The take-home message is that learning to tell a chiffchaff from a willow warbler could help us to stay mentally sharp as we age. But what about discerning a common quaker from a clouded drab? Or a brown-line bright-eye from a bright-line brown eye? These are the names, not of birds, but of moths. I’ve been hooked on moths ever since I was a kid.

At the risk of alienating an entire community of wildlife enthusiasts, birds are the low-hanging fruit. Moths are orders of magnitude more difficult to distinguish. As part of a citizen science project called the Garden Moth Scheme, I regularly run a moth trap in my leafy back garden. The devices, which can be bought or cobbled together, use light to attract night-flying moths, which then stumble into the body of the trap, where they stay, unharmed, till morning.

Most weekends you’ll find me hunched over my field guide, sifting through the contents of my trap, before I delicately liberate my captives. There may well be 636 species of British birds, but there are four times as many species of British moths. These are divided into two groups: larger “macro” moths (900 species) and smaller “micro” moths (1,600 species). The wingspan of the smallest British bird, the goldcrest, is roughly the distance from forefinger to thumb. The wingspan of the smallest British moth, Enteucha acetosae, is shorter than a grain of rice.

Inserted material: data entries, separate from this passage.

-- ==== Sys2Proof/Machine/Ops.lean ====
section
/-! DEFINITION. The named operations that the commands and the core's steps share. The core has no trap entry and
no trap return (60_exceptions.md R235, R236): `setErr` is its whole error report (44_commands.md R191), and an
error state ends by INIT or reset alone. -/

namespace Sys2Proof.Machine

/-- The next state of an outcome, if it has one. -/
def nextOf {σ φ ρ : Type} : Host.Outcome σ φ ρ → Option σ
  | .next s => some s
  | .fault _ => none
  | .refused _ => none

/-- An outcome with its next state mapped; faults and refusals pass through. -/
def mapNext {σ τ φ ρ : Type} (f : σ → τ) : Host.Outcome σ φ ρ → Host.Outcome τ φ ρ
  | .next s => .next (f s)
  | .fault x => .fault x
  | .refused x => .refused x

/-- The machine with its core replaced. -/
def State.withCore (s : State) (c : CoreState) : State := { s with core := c }

/-- `SetErr(code)`: ECAUSE keeps the first cause, ERR is sticky (R191). -/
def CoreState.setErr (code : Cause) (c : CoreState) : CoreState :=
  { c with ecause := if c.err then c.ecause else code, err := true }

/-- The assignments of INIT (R193). -/
def CoreState.initDigest (c : CoreState) : CoreState :=
  { c with h := iv, len := 0, fill := 0, pend := [], done := false, err := false, ecause := .none }

/-- `StartCompress(r)` (R203). -/
def CoreState.startCompress (r : Ret) (c : CoreState) : CoreState :=
  { c with w := c.h, rnd := 0, ret := r, phase := .round }

/-- The phase that RET names (R28, R200). -/
def Ret.phase : Ret → Phase
  | .absorb => .absorb
  | .fin2 => .fin2

/-- Placing the byte `b` at `BUF[FILL]` with `rest` left in PEND; LEN counts 8 bits modulo 2^64 (R198, R25). -/
def CoreState.placeByte (c : CoreState) (hf : c.fill.val < 64) (b : Byte) (rest : List Byte) : CoreState :=
  { c with
    buf := c.buf.set c.fill.val b hf
    fill := ⟨c.fill.val + 1, by omega⟩
    len := c.len + 8
    pend := rest }

/-- `BUF[j] <- 0x00` for `j` in `lo .. hi - 1` (R201, R202). -/
def zeroRange (buf : Block) (lo hi : Nat) : Block :=
  Vector.ofFn fun j => if lo ≤ j.val ∧ j.val < hi then 0x00 else buf[j]

/-- `BUF[56..63] <- le64bytes(LEN)` (R201, R202). -/
def putLength (buf : Block) (len : BitVec 64) : Block :=
  Vector.ofFn fun j => if 56 ≤ j.val then lenByte len (j.val - 56) else buf[j]

/-- The marker and the zeros that FIN1 places: `BUF[FILL] <- 0x80`, `BUF[FILL+1 .. 63] <- 0x00` (R201). -/
def markerBlock (buf : Block) (fill : Nat) (hf : fill < 64) : Block := zeroRange (buf.set fill 0x80 hf) (fill + 1) 64

/-- The block that FIN2 forms when a length block must follow: 56 zeros, then the length (R202). -/
def lengthBlock (buf : Block) (len : BitVec 64) : Block := putLength (zeroRange buf 0 56) len

end Sys2Proof.Machine
end

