/-- 44_commands.md R211 (and 10_state.md R45 item 5): in every run, with PHASE = IDLE and DONE = 0, H is the chaining
value of the whole blocks of the absorbed message m, FILL is |m| mod 64, BUF[0..FILL-1] is the rest of m, and LEN is
8|m| mod 2^64. -/
def Obligations.AbsorbInvariant : Prop :=
  ∀ (m : List Byte) (s : State), Absorbed m s → s.core.phase = .idle → s.core.done = false →
    s.core.h = chain iv (blocks m) ∧
    s.core.fill.val = m.length % 64 ∧
    (∀ j : Fin 64, j.val < m.length % 64 → some s.core.buf[j] = m[64 * (m.length / 64) + j.val]?) ∧
    s.core.len.toNat = 8 * m.length % 2 ^ 64

/-- 44_commands.md R212: in every run, with PHASE = IDLE and DONE = 1, the running state serializes to MD5 of the
absorbed message, and so do the DIGEST registers as the host reads them. -/
def Obligations.DigestLaw : Prop :=
  ∀ (m : List Byte) (s : State), Absorbed m s → s.core.phase = .idle → s.core.done = true →
    serialize s.core.h = md5 m ∧
    bytes32 (regRead .digest0 s) ++ bytes32 (regRead .digest1 s) ++ bytes32 (regRead .digest2 s) ++
      bytes32 (regRead .digest3 s) = md5 m

/-- 44_commands.md R213: chunking independence: two runs, with any programs and any schedules, that absorbed the same
message and are DONE have the same digest, however it was split into commands. -/
def Obligations.ChunkingIndependence : Prop :=
  ∀ (m : List Byte) (s t : State), Absorbed m s → Absorbed m t → s.core.phase = .idle → t.core.phase = .idle →
    s.core.done = true → t.core.done = true → s.core.h = t.core.h

/-- 10_state.md R44, 41_padding.md R127: the elements that reset leaves unspecified (W, RND, RET, LENDONE, BUF) are
unobservable: from two cores that R44 allows after reset, with the same host program, schedule and read history, every
run of the machine gives the host the same reads and stops in the same way. -/
def Obligations.UnspecifiedResetValuesAreUnobservable : Prop :=
  ∀ (s : State) (c d : CoreState) (k : Nat), c.AfterReset → d.AfterReset →
    (∀ s' : State, machineRun k { s with core := c } = .next s' →
      ∃ t' : State, machineRun k { s with core := d } = .next t' ∧
        t'.reads = s'.reads ∧ t'.hostPc = s'.hostPc ∧ t'.core.h = s'.core.h ∧ t'.core.len = s'.core.len ∧
        t'.core.fill = s'.core.fill ∧ t'.core.phase = s'.core.phase ∧ t'.core.done = s'.core.done ∧
        t'.core.err = s'.core.err ∧ t'.core.ecause = s'.core.ecause) ∧
    ∀ r : Refusal, machineRun k { s with core := c } = .refused r →
      machineRun k { s with core := d } = .refused r

/-- 60_exceptions.md R239, 20_memory.md R73: instances do not interact: a step of instance k is the step of that machine
alone, and every other instance stays as it is; and after reset and every step each instance stands under its own number,
so that no two of them share a free value (the numbering is the model's, log entry 2). -/
def Obligations.InstancesAreIndependent : Prop :=
  (∀ (y : System) (k : Nat) (s : State), y.units[k]? = some s →
    (∀ t, Machine.step s = .next t →
      ∃ y', System.step k y = .next y' ∧ y'.units[k]? = some t ∧ ∀ j, j ≠ k → y'.units[j]? = y.units[j]?) ∧
    (∀ y', System.step k y = .next y' → ∃ t, Machine.step s = .next t ∧ y'.units[k]? = some t)) ∧
  (∀ n, (System.resetOf n).Numbered) ∧
  ∀ (y y' : System) (k : Nat), y.Numbered → System.step k y = .next y' → y'.Numbered

/-- 00_scope.md R6, 20_memory.md R66, R69: an aligned 4-byte access at `MD5_BASE + offset` is the access of that window
offset, whatever the base; and a word on the bus lanes is the same word under either byte-lane order. -/
def Obligations.BusParametersDoNotMatter : Prop :=
  (∀ (base : Nat) (r : Reg), (BusAccess.ofAddress base (base + r.offset) 4).register = .ok r) ∧
  ∀ (o : ByteOrder) (x : Word), wordOfLanes o (lanesOf o x) = x ∧ (lanesOf o x).length = 4
end

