/-- Settles O3: decoding gives a well-formed command whose word is the decoded one, and every well-formed command
decodes from its word. -/
theorem decodeAndEncodeAgree : Obligations.DecodeAndEncodeAgree := by
  refine fun c i => ⟨fun h => ⟨wellFormed_of_decode h, encode_of_decode h⟩, ?_⟩
  rintro ⟨hw, rfl⟩
  exact decode_encode hw

/-! ### The fields as numbers (R80) -/

theorem opField_toNat (c : Word) : (opField c).toNat = c.toNat % 16 := by
  simp [opField]

theorem nbm1Field_toNat (c : Word) : (nbm1Field c).toNat = c.toNat / 16 % 4 := by
  simp [nbm1Field, Nat.shiftRight_eq_div_pow]

theorem rsvField_toNat (c : Word) : (rsvField c).toNat = c.toNat / 64 := by
  have := c.isLt
  simp only [rsvField, BitVec.extractLsb'_toNat, Nat.shiftRight_eq_div_pow]
  omega

/-! ### The legal words (R83) -/

theorem legal_iff_fields (c : Word) :
    legal c = true ↔ rsvField c = 0 ∧
      (opField c = 2 ∨ (opField c = 0 ∨ opField c = 1 ∨ opField c = 3) ∧ nbm1Field c = 0) := by
  simp [legal, rsvField, opField, nbm1Field, or_assoc]

theorem legal_iff_toNat (c : Word) :
    legal c = true ↔ c.toNat / 64 = 0 ∧
      (c.toNat % 16 = 2 ∨ (c.toNat % 16 = 0 ∨ c.toNat % 16 = 1 ∨ c.toNat % 16 = 3) ∧ c.toNat / 16 % 4 = 0) := by
  rw [legal_iff_fields]
  simp only [← BitVec.toNat_inj, opField_toNat, nbm1Field_toNat, rsvField_toNat]
  rfl

theorem legal_iff_decodes (c : Word) : legal c = true ↔ ∃ i, decode c = .ok i := by
  rw [legal_iff_fields]
  simp only [decode_eq_ok_iff]
  constructor
  · rintro ⟨hr, ho | ⟨ho | ho | ho, hn⟩⟩
    · exact ⟨_, hr, .inr (.inr (.inl ⟨ho, rfl⟩))⟩
    · exact ⟨_, hr, .inl ⟨ho, hn, rfl⟩⟩
    · exact ⟨_, hr, .inr (.inl ⟨ho, hn, rfl⟩)⟩
    · exact ⟨_, hr, .inr (.inr (.inr ⟨ho, hn, rfl⟩))⟩
  · rintro ⟨i, hr, ⟨ho, hn, -⟩ | ⟨ho, hn, -⟩ | ⟨ho, -⟩ | ⟨ho, hn, -⟩⟩
    · exact ⟨hr, .inr ⟨.inl ho, hn⟩⟩
    · exact ⟨hr, .inr ⟨.inr (.inl ho), hn⟩⟩
    · exact ⟨hr, .inl ho⟩
    · exact ⟨hr, .inr ⟨.inr (.inr ho), hn⟩⟩

theorem legal_iff_mem (c : Word) : legal c = true ↔ c ∈ commands.map encode := by
  simp only [legal_iff_decodes, List.mem_map, mem_commands, decodeAndEncodeAgree c]

/-- Settles O2: the seven listed words are the words of the seven commands, by the round trip. -/
theorem legalWordsAreTheSevenListed : Obligations.LegalWordsAreTheSevenListed :=
  fun c => ⟨legal_iff_toNat c, by simpa [commands, encode] using legal_iff_mem c, legal_iff_decodes c⟩

/-! ### The opcode map and the illegal words (R81, R84) -/

/-- The kinds of illegal word: a reserved opcode, RSV not zero, NBM1 not zero outside ABSORB (R84). -/
theorem legal_eq_false {c : Word}
    (h : 4 ≤ c.toNat % 16 ∨ c.toNat / 64 ≠ 0 ∨ c.toNat % 16 ≠ 2 ∧ c.toNat / 16 % 4 ≠ 0) : legal c = false := by
  rw [← Bool.not_eq_true, legal_iff_toNat]
  omega
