-- ==== Sys2Proof/Machine/Operands.lean ====
section
/-! DEFINITION. The element types of streams and arrays: widening (R90), the conversion to the short formats (R78 to
R82), and the operations that carry bounds (R95, Table 4.4). -/

namespace Sys2Proof.Machine
open Sys2Proof

/-! ### Element types (TYPE codes of Table 4.10) -/

def tyF32 : Nat := 0
def tyF64 : Nat := 1
def tyBf16 : Nat := 2
def tyF16 : Nat := 3
def tyE4m3 : Nat := 4
def tyE5m2 : Nat := 5
def tyE2m1 : Nat := 6
def tyI32 : Nat := 7
def tyI8 : Nat := 8
def tyI4 : Nat := 9
def tyE8m0 : Nat := 10
def tyMask : Nat := 11

/-- The width of an element in bits. -/
def elemBits (ty : Nat) : Nat :=
  match ty with
  | 0 => 32
  | 1 => 64
  | 2 => 16
  | 3 => 16
  | 4 => 8
  | 5 => 8
  | 6 => 4
  | 7 => 32
  | 8 => 8
  | 9 => 4
  | 10 => 8
  | _ => 1

/-- The value of an FP8 E4M3 or FP4 E2M1 code: no infinities, NaN codes 0x7F and 0xFF in E4M3 only (Table 3.1). -/
def decodeE4m3 (x : Nat) : Num :=
  if x % 128 = 127 then .nan (bit x 7) false 0
  else if bits x 6 3 = 0 then .fin (bit x 7) (x % 8) (-9)
  else .fin (bit x 7) (x % 8 + 8) ((bits x 6 3 : Int) - 10)
def decodeE2m1 (x : Nat) : Num :=
  if bits x 2 1 = 0 then .fin (bit x 3) (x % 2) (-1) else .fin (bit x 3) (x % 2 + 2) ((bits x 2 1 : Int) - 2)

/-- The value of an E8M0 code (R67): 2^(e − 127), NaN for 0xFF. -/
def decodeE8m0 (x : Nat) : Num := if x = 255 then .nan false false 0 else .fin false 1 ((x : Int) - 127)

/-- The exact value of an element code. -/
def elemValue (ty x : Nat) : Num :=
  match ty with
  | 0 => f32.decode x
  | 1 => f64.decode x
  | 2 => bf16.decode x
  | 3 => f16.decode x
  | 4 => decodeE4m3 x
  | 5 => e5m2.decode x
  | 6 => decodeE2m1 x
  | 7 => let i := toSigned 32 x; .fin (decide (i < 0)) i.natAbs 0
  | 8 => let i := toSigned 8 x; .fin (decide (i < 0)) i.natAbs 0
  | 9 => let i := toSigned 4 x; .fin (decide (i < 0)) i.natAbs 0
  | 10 => decodeE8m0 x
  | _ => .fin false (x % 2) 0

/-- The working format of an instruction. -/
def workFmt (f64b : Bool) : FFmt := if f64b then f64 else f32

/-- An element widened to the working format (R90): exact, but for INT32 to FP32, which rounds to nearest even, and
an FP64 stream read in FP32, which stays as it is for COPY to narrow. NaNs of BF16, FP16, E5M2 and FP32 keep sign, state
and payload; those of E4M3 and E8M0 become the default NaN. -/
def widenElem (f64b : Bool) (ty x : Nat) : Nat × Nat :=
  let f := workFmt f64b
  match ty with
  | 0 => if f64b then (f32.widen f64 x, 0) else (x, 0)
  | 1 => (x, 0)
  | 2 => (bf16.widen f x, 0)
  | 3 => (f16.widen f x, 0)
  | 5 => (e5m2.widen f x, 0)
  | 7 => let r := f.ofInt 0 (toSigned 32 x); (r.1, r.2)
  | _ =>
    match elemValue ty x with
    | .fin s m e => ((f.round 0 s m e).1, 0)
    | _ => (f.nanBits, 0)

/-! ### Conversion to the short formats (R78 to R80, Table 3.6) -/

/-- Target codes of Table 4.11 as TYPE codes: E2M1, E4M3, E5M2, BF16, FP16, INT8, INT4. -/
def targetType (t : Nat) : Nat :=
  match t with
  | 0 => tyE2m1
  | 1 => tyE4m3
  | 2 => tyE5m2
  | 3 => tyBf16
  | 4 => tyF16
  | 5 => tyI8
  | _ => tyI4

/-- What a conversion gives: the code, the flags, whether it saturated, whether it dropped a NaN. -/
structure CvtRes where
  code : Nat := 0
  flags : Nat := 0
  sat : Bool := false
  dropped : Bool := false
  deriving DecidableEq, Repr, Inhabited

/-- Conversion to E2M1 or E4M3: mantissa width, lowest quantum, number of codes up to the largest finite, and width. An
in-range result that is inexact or tiny raises INEXACT and UNDERFLOW, as IEEE 754 conversions do, where R78 names no flag
(DESIGN CHOICE, log 88). -/
def cvtSmall (mb : Nat) (qmin : Int) (maxCode width : Nat) (rnd : Nat) (neg : Bool) (m : Nat) (e : Int) : CvtRes :=
  let s := b2n neg * 2 ^ (width - 1)
  if m = 0 then { code := s }
  else
    let q := quantum (mb + 1) qmin m e
    let (n, inexact) := roundAt rnd neg m e q
    let code :=
      if n < 2 ^ mb then n
      else if n = 2 ^ (mb + 1) then ((q - qmin).toNat + 2) * 2 ^ mb
      else ((q - qmin).toNat + 1) * 2 ^ mb + (n - 2 ^ mb)
    if maxCode < code then { code := s + maxCode, sat := true }
    else
      let (u, _) := roundAt rnd neg m e (leadExp m e - mb)
      let tiny := decide (leadExp u (leadExp m e - mb) < qmin + mb)
      { code := s + code
        flags := (if inexact then flInexact else 0) + (if inexact && tiny then flUnderflow else 0) }

/-- Conversion to a format with infinities, saturating where SAT is 1. An in-range inexact or tiny result raises its IEEE
flags, where R78 names none (DESIGN CHOICE, log 88). -/
def cvtWide (f : FFmt) (sat : Bool) (rnd : Nat) (neg : Bool) (m : Nat) (e : Int) : CvtRes :=
  let (x, fl) := f.round rnd neg m e
  if fl % 8 / 4 = 1 ∧ sat then { code := f.maxBits neg, sat := true } else { code := x, flags := fl }

/-- Conversion to an integer of w bits. An in-range inexact result raises INEXACT, where R78 names no flag (DESIGN CHOICE,
log 88). -/
def cvtInt (w rnd : Nat) (neg : Bool) (m : Nat) (e : Int) : CvtRes :=
  let (i, inexact) := roundInt rnd neg m e
  if i < -(2 ^ (w - 1) : Int) then { code := 2 ^ (w - 1), sat := true }
  else if i ≥ 2 ^ (w - 1) then { code := 2 ^ (w - 1) - 1, sat := true }
  else { code := ofSigned w i, flags := if inexact then flInexact else 0 }

/-- The value x × f of a conversion, rounded once to the target; Table 3.6 at the limits. A signalling NaN input raises
INVALID whatever the target. The factor of 0 × ∞ or of a NaN makes the product NaN, which takes the NaN rows
(log 12). -/
def convertShort (target : Nat) (sat : Bool) (rnd : Nat) (x : Nat) (factor : Num) : CvtRes :=
  let ty := targetType target
  let v := f32.decode x
  let snan := if v.isSnan || factor.isSnan then flInvalid else 0
  match exactMul v factor with
  | some (.fin s m e) =>
    match ty with
    | 6 => cvtSmall 1 (-1) 7 4 rnd s m e
    | 4 => cvtSmall 3 (-9) 0x7E 8 rnd s m e
    | 5 => cvtWide e5m2 sat rnd s m e
    | 2 => cvtWide bf16 sat rnd s m e
    | 3 => cvtWide f16 sat rnd s m e
    | 8 => cvtInt 8 rnd s m e
    | _ => cvtInt 4 rnd s m e
  | some (.inf s) =>
    match ty with
    | 6 => { code := b2n s * 8 + 7, sat := true }
    | 4 => { code := b2n s * 128 + 0x7E, sat := true }
    | 5 => if sat then { code := e5m2.maxBits s, sat := true } else { code := e5m2.infBits s }
    | 2 => if sat then { code := bf16.maxBits s, sat := true } else { code := bf16.infBits s }
    | 3 => if sat then { code := f16.maxBits s, sat := true } else { code := f16.infBits s }
    | 8 => { code := if s then 0x80 else 0x7F, sat := true }
    | _ => { code := if s then 8 else 7, sat := true }
  | _ =>
    match ty with
    | 4 => { code := 0x7F, flags := snan }
    | 5 => { code := 0x7E, flags := snan }
    | 2 => { code := 0x7FC0, flags := snan }
    | 3 => { code := 0x7E00, flags := snan }
    | _ => { flags := snan, dropped := true }

/-! ### Scales (R82) -/

/-- F_max of a target: the largest finite value or the positive integer limit. -/
def targetMax (target : Nat) : Num :=
  match target with
  | 0 => .fin false 6 0
  | 1 => .fin false 448 0
  | 2 => .fin false 57344 0
  | 3 => bf16.decode 0x7F7F
  | 4 => .fin false 65504 0
  | 5 => .fin false 127 0
  | _ => .fin false 7 0

/-- E_elem of an MX target. -/
def targetElem (target : Nat) : Int := if target = 0 then 2 else if target = 1 then 8 else 15

/-- The tensor scale F_max / a, rounded to FP32 nearest even; 1 where a is +0 or +∞. Its rounding raises no flag, where R82
names none (DESIGN CHOICE, log 88). -/
def tensorScale (target a : Nat) : Nat :=
  match f32.decode a, targetMax target with
  | .fin _ m e, .fin _ fm fe =>
    if m = 0 then 0x3F800000
    else
      let (q, qe) := quotient 24 fm fe m e
      (f32.round 0 false q qe).1
  | _, _ => 0x3F800000

/-- The E8M0 scale code of a maximum a. -/
def mxScale (target a : Nat) : Nat :=
  match f32.decode a with
  | .fin _ m e =>
    if m = 0 then 0
    else
      let x := leadExp m e - targetElem target
      (max (min x 127) (-127) + 127).toNat
  | _ => 0xFE

/-- The running maximum: max(a, |x|); NaN leaves it, an infinity makes it +∞ (R81). -/
def amaxStep (a x : Nat) : Nat :=
  let y := f32.abs x
  if (f32.decode y).isNan then a else if a < y then y else a

/-! ### Operations with bounds (R95) -/

/-- The scale of the fixed-point numbers of the reference values below: 2^256. -/
def fxOne : Int := 2 ^ 256

/-- atanh of z = num/den by its power series, n terms, in fixed point. -/
def fxAtanh (z2 : Int) : Nat → Nat → Int → Int
  | 0, _, _ => 0
  | n + 1, k, p => p / (2 * k + 1) + fxAtanh z2 n (k + 1) (p * z2 / fxOne)

/-- The natural logarithm of a rational number from 1 up to 2, in fixed point, to better than 2^−180. -/
def fxLnMant (x : Int) : Int :=
  let z := (x - fxOne) * fxOne / (x + fxOne)
  2 * fxAtanh (z * z / fxOne) 64 0 z

/-- ln 2 in fixed point. -/
def fxLn2 : Int := fxLnMant (2 * fxOne)

/-- e^r for |r| < 1 by its power series, in fixed point. -/
def fxExpGo (r : Int) : Nat → Nat → Int → Int
  | 0, _, _ => 0
  | n + 1, k, p => p + fxExpGo r n (k + 1) (p * r / fxOne / (k + 1))

/-- A finite value in fixed point. -/
def toFx (neg : Bool) (m : Nat) (e : Int) : Int :=
  let x : Int := if 0 ≤ e + 256 then (m : Int) * 2 ^ (e + 256).toNat else (m : Int) / 2 ^ (-(e + 256)).toNat
  if neg then -x else x

/-- Reference values as a magnitude and exponent: e^t for a finite t from −150 to 150, and ln m. -/
def refExp (t : Int) : Nat × Int :=
  let k := t / fxLn2
  let r := t - k * fxLn2
  ((fxExpGo r 80 0 fxOne).toNat, k - 256)
def refLog (m : Nat) (e : Int) : Int :=
  let l := Nat.log2 m
  fxLnMant ((m : Int) * fxOne / 2 ^ l) + ((l : Int) + e) * fxLn2

/-- Whether a finite estimate v lies within `num/den` times 2^e2 of a reference magnitude: |v − ref| ≤ bound, all over
a common power of two. -/
def nearBy (vm : Nat) (ve : Int) (rm : Nat) (re : Int) (bm : Nat) (be : Int) : Bool :=
  let e := min ve (min re be)
  let v : Int := vm * 2 ^ (ve - e).toNat
  let r : Int := rm * 2 ^ (re - e).toNat
  let b : Int := bm * 2 ^ (be - e).toNat
  decide (v - r ≤ b) && decide (r - v ≤ b)

/-- The estimate of an operation: the part's own value where it keeps the bound, otherwise the reference rounded to
nearest even. `bound` gives the bound's magnitude and exponent. -/
def boundedEstimate (op a : Nat) (neg : Bool) (rm : Nat) (re : Int) (bm : Nat) (be : Int) : Nat :=
  let v := (Config.estimate op (BitVec.ofNat 32 a)).toNat
  match f32.decode v with
  | .fin s m e =>
    if s = neg && nearBy m e rm re bm be then v else (f32.round 0 neg rm re).1
  | _ => (f32.round 0 neg rm re).1

/-- RCPE: relative error at most 2^−14; zeros, infinities and overflow as Table 4.4 gives. A subnormal result has no
bound and is free (log 4). -/
def rcpEstimate (a : Nat) : Nat × Nat :=
  match f32.decode a with
  | .inf s => (f32.zeroBits s, 0)
  | .fin s m e =>
    if m = 0 then (f32.infBits s, flDivZero)
    else
      let (q, qe) := quotient 60 1 0 m e
      if leadExp q qe ≥ 128 then (f32.infBits s, flOverflow + flInexact)
      else if leadExp q qe < -126 then ((Config.estimate 0x13 (BitVec.ofNat 32 a)).toNat, flInexact)
      else
        let v := boundedEstimate 0x13 a s q qe q (qe - 14)
        (v, if (f32.mul 0 v a).2 = 0 ∧ (f32.mul 0 v a).1 = 0x3F800000 then 0 else flInexact)
  | x => f32.nanOf [x]

/-- RSQE: relative error at most 2^−14. -/
def rsqEstimate (a : Nat) : Nat × Nat :=
  match f32.decode a with
  | .inf s => if s then (f32.nanBits, flInvalid) else (0, 0)
  | .fin s m e =>
    if m = 0 then (f32.infBits s, flDivZero)
    else if s then (f32.nanBits, flInvalid)
    else
      let (q, qe) := quotient 120 1 0 m e
      let odd := qe % 2 != 0
      let r := isqrt (if odd then 2 * q else q)
      let re := (if odd then qe - 1 else qe) / 2
      let v := boundedEstimate 0x14 a false r re r (re - 14)
      (v, if (f32.mul 0 (f32.mul 0 v v).1 a) = (0x3F800000, 0) ∧ (f32.mul 0 v v).2 = 0 then 0 else flInexact)
  | x => f32.nanOf [x]

/-- The exponent of one unit in the last place of a normal FP32 magnitude, or of the subnormals. -/
def ulpExp (m : Nat) (e : Int) : Int := max (leadExp m e - 23) (-149)

/-- EXP of t: within 2 units in the last place, or one smallest subnormal for a subnormal result. Of t = +0 or -0 it is
exactly 1 with no flag, where Table 4.4 gives only the bound (DESIGN CHOICE, log 88). -/
def expEstimate (t : Nat) : Nat × Nat :=
  match f32.decode t with
  | .inf s => (if s then 0 else f32.infBits false, 0)
  | .fin s m e =>
    if m = 0 then (0x3F800000, 0)
    else if leadExp m e ≥ 7 then
      if s then
        let v := boundedEstimate 0x15 t false 0 0 1 (-149)
        (v, flUnderflow + flInexact)
      else (f32.infBits false, flOverflow + flInexact)
    else
      let (rm, re) := refExp (toFx s m e)
      if leadExp rm re ≥ 128 then (f32.infBits false, flOverflow + flInexact)
      else if leadExp rm re < -126 then
        (boundedEstimate 0x15 t false rm re 1 (-149), flUnderflow + flInexact)
      else (boundedEstimate 0x15 t false rm re 2 (ulpExp rm re), flInexact)
  | x => f32.nanOf [x]

/-- LOG: within 2 units in the last place. -/
def logEstimate (a : Nat) : Nat × Nat :=
  match f32.decode a with
  | .inf s => if s then (f32.nanBits, flInvalid) else (f32.infBits false, 0)
  | .fin s m e =>
    if m = 0 then (f32.infBits true, flDivZero)
    else if s then (f32.nanBits, flInvalid)
    else if a = 0x3F800000 then (0, 0)
    else
      let r := refLog m e
      let rm := r.natAbs
      (boundedEstimate 0x16 a (decide (r < 0)) rm (-256) 2 (ulpExp rm (-256)), flInexact)
  | x => f32.nanOf [x]

end Sys2Proof.Machine
end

At the height of summer, when moth numbers peak, my trap brims with hundreds of moths of dozens of species. Some species are so similar to others, they are set aside only by the briefest of detail – the curve of a forewing or the architecture of an antenna. Muddying the waters further, members of the same species can sometimes look distinctly different, with varying wing colours, or sometimes no wings at all. Reflecting these difficulties, the Victorian naturalists who named many of them did so with a wink. There is one moth called the confused and another dubbed the uncertain.

If you listen to the haters, moths are all drab, night-flying, clothes-munching pests. Not true. Some moths, such as the elephant hawk, make Elton John’s stage outfits look tame. In the UK, there are more species of day-flying moth than there are butterflies, and the larvae of just two moth species nibble on natural fibres, such as wool and cashmere – but even they can’t eat a whole sock.

Moths are much maligned and misunderstood, yet they play a vital role in the natural world, where they pollinate plants, provide food for wildlife and contribute to the cycling of nutrients between life and land. They’re also harbingers of environmental change.

The Garden Moth Scheme has been running nationally since 2008. More than 1,000 recorders have contributed their data, revealing a troubling trend. Half of our garden moth species are declining in abundance. This tells us that the balance of the natural world is off kilter.

I love moths for lots of reasons: for their pivotal place in our terrestrial ecosystems, for their oft-understated beauty, for the mindfulness they instil when I focus on their form and for their obstinacy in the face of an easy ID. I love them because they are endlessly surprising. The Chinese character looks like a tiny bird poo, tiger moths emit ultrasonic clicks to jam their bat nemeses’ sonar, and the death’s head hawkmoth mimics the scent of bees so it can raid honey from their hives.

I don’t consider myself to be an “expert moth-er”, but I’m trying. Every year I decipher new species, while re-acquainting myself with the garden’s more frequent visitors. Extrapolating from the bird world, Wing’s research hints that this may be time well spent. So, now I have another reason to appreciate moths. With every footman, rustic and carpet correctly classified, I am supporting the health of my brain.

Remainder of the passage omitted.